====== Records to process ======
/-! ### `State.requestDone` -/

@[simp] theorem State.requestDone_busy (rc : ResultCode) : (s.requestDone rc).busy = s.busy := rfl
@[simp] theorem State.requestDone_rxMode (rc : ResultCode) : (s.requestDone rc).rxMode = s.rxMode := rfl
@[simp] theorem State.requestDone_rxValid (rc : ResultCode) : (s.requestDone rc).rxValid = s.rxValid := rfl
@[simp] theorem State.requestDone_rxErrBadStart (rc : ResultCode) : (s.requestDone rc).rxErrBadStart = s.rxErrBadStart := rfl
@[simp] theorem State.requestDone_rxErrLenOvf (rc : ResultCode) : (s.requestDone rc).rxErrLenOvf = s.rxErrLenOvf := rfl
@[simp] theorem State.requestDone_errBusy (rc : ResultCode) : (s.requestDone rc).errBusy = s.errBusy := rfl
@[simp] theorem State.requestDone_errBounds (rc : ResultCode) : (s.requestDone rc).errBounds = s.errBounds := rfl
@[simp] theorem State.requestDone_errArg (rc : ResultCode) : (s.requestDone rc).errArg = s.errArg := rfl
@[simp] theorem State.requestDone_errOp (rc : ResultCode) : (s.requestDone rc).errOp = s.errOp := rfl
@[simp] theorem State.requestDone_latestValid (rc : ResultCode) : (s.requestDone rc).latestValid = s.latestValid := rfl
@[simp] theorem State.requestDone_prevValid (rc : ResultCode) : (s.requestDone rc).prevValid = s.prevValid := rfl
@[simp] theorem State.requestDone_fwValid (rc : ResultCode) : (s.requestDone rc).fwValid = s.fwValid := rfl
@[simp] theorem State.requestDone_opRes (rc : ResultCode) : (s.requestDone rc).opRes = rc := rfl
@[simp] theorem State.requestDone_cfgTimeout (rc : ResultCode) : (s.requestDone rc).cfgTimeout = s.cfgTimeout := rfl
@[simp] theorem State.requestDone_crcRes (rc : ResultCode) : (s.requestDone rc).crcRes = s.crcRes := rfl
@[simp] theorem State.requestDone_txCur (rc : ResultCode) : (s.requestDone rc).txCur = s.txCur := rfl
@[simp] theorem State.requestDone_txCount (rc : ResultCode) : (s.requestDone rc).txCount = s.txCount := rfl
@[simp] theorem State.requestDone_rxCur (rc : ResultCode) : (s.requestDone rc).rxCur = s.rxCur := rfl
@[simp] theorem State.requestDone_rxLen (rc : ResultCode) : (s.requestDone rc).rxLen = s.rxLen := rfl
@[simp] theorem State.requestDone_getRes (rc : ResultCode) : (s.requestDone rc).getRes = s.getRes := rfl
@[simp] theorem State.requestDone_getScale (rc : ResultCode) : (s.requestDone rc).getScale = s.getScale := rfl
@[simp] theorem State.requestDone_rxCnt (rc : ResultCode) : (s.requestDone rc).rxCnt = s.rxCnt := rfl
@[simp] theorem State.requestDone_rxExp (rc : ResultCode) : (s.requestDone rc).rxExp = s.rxExp := rfl
@[simp] theorem State.requestDone_rxDecl (rc : ResultCode) : (s.requestDone rc).rxDecl = s.rxDecl := rfl
@[simp] theorem State.requestDone_rxT0 (rc : ResultCode) : (s.requestDone rc).rxT0 = s.rxT0 := rfl
@[simp] theorem State.requestDone_rxTmo (rc : ResultCode) : (s.requestDone rc).rxTmo = s.rxTmo := rfl
@[simp] theorem State.requestDone_rxHint (rc : ResultCode) : (s.requestDone rc).rxHint = s.rxHint := rfl
@[simp] theorem State.requestDone_rxResult (rc : ResultCode) : (s.requestDone rc).rxResult = s.rxResult := rfl
@[simp] theorem State.requestDone_reqState (rc : ResultCode) : (s.requestDone rc).reqState = .done := rfl
@[simp] theorem State.requestDone_reqResult (rc : ResultCode) : (s.requestDone rc).reqResult = rc := rfl
@[simp] theorem State.requestDone_reqCmd (rc : ResultCode) : (s.requestDone rc).reqCmd = s.reqCmd := rfl
@[simp] theorem State.requestDone_decId (rc : ResultCode) : (s.requestDone rc).decId = s.decId := rfl
@[simp] theorem State.requestDone_decRes (rc : ResultCode) : (s.requestDone rc).decRes = s.decRes := rfl
@[simp] theorem State.requestDone_fwMajor (rc : ResultCode) : (s.requestDone rc).fwMajor = s.fwMajor := rfl
@[simp] theorem State.requestDone_fwMinor (rc : ResultCode) : (s.requestDone rc).fwMinor = s.fwMinor := rfl
@[simp] theorem State.requestDone_auxX (rc : ResultCode) : (s.requestDone rc).auxX = s.auxX := rfl
@[simp] theorem State.requestDone_auxY (rc : ResultCode) : (s.requestDone rc).auxY = s.auxY := rfl
@[simp] theorem State.requestDone_auxBtn (rc : ResultCode) : (s.requestDone rc).auxBtn = s.auxBtn := rfl
@[simp] theorem State.requestDone_opCur (rc : ResultCode) : (s.requestDone rc).opCur = s.opCur := rfl
@[simp] theorem State.requestDone_latest (rc : ResultCode) : (s.requestDone rc).latest = s.latest := rfl
@[simp] theorem State.requestDone_prev (rc : ResultCode) : (s.requestDone rc).prev = s.prev := rfl
@[simp] theorem State.requestDone_rxbuf (rc : ResultCode) : (s.requestDone rc).rxbuf = s.rxbuf := rfl
@[simp] theorem State.requestDone_txpay (rc : ResultCode) : (s.requestDone rc).txpay = s.txpay := rfl
@[simp] theorem State.requestDone_rxQueue (rc : ResultCode) : (s.requestDone rc).rxQueue = s.rxQueue := rfl
@[simp] theorem State.requestDone_txOut (rc : ResultCode) : (s.requestDone rc).txOut = s.txOut := rfl
@[simp] theorem State.requestDone_now (rc : ResultCode) : (s.requestDone rc).now = s.now := rfl
@[simp] theorem State.requestDone_diagLog (rc : ResultCode) : (s.requestDone rc).diagLog = s.diagLog := rfl
@[simp] theorem State.requestDone_diagPresent (rc : ResultCode) : (s.requestDone rc).diagPresent = s.diagPresent := rfl
@[simp] theorem State.requestDone_sched (rc : ResultCode) : (s.requestDone rc).sched = s.sched := rfl
@[simp] theorem State.requestDone_draws (rc : ResultCode) : (s.requestDone rc).draws = s.draws := rfl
======
Could you write out, exactly as they stand, only the lines above that begin at the line with "s.rxLen := rfl" and stop after the line with "s.rxCnt := rfl"?

*Exercise result*.
@[simp] theorem State.requestDone_rxLen (rc : ResultCode) : (s.requestDone rc).rxLen = s.rxLen := rfl
@[simp] theorem State.requestDone_getRes (rc : ResultCode) : (s.requestDone rc).getRes = s.getRes := rfl
@[simp] theorem State.requestDone_getScale (rc : ResultCode) : (s.requestDone rc).getScale = s.getScale := rfl
@[simp] theorem State.requestDone_rxCnt (rc : ResultCode) : (s.requestDone rc).rxCnt = s.rxCnt := rfl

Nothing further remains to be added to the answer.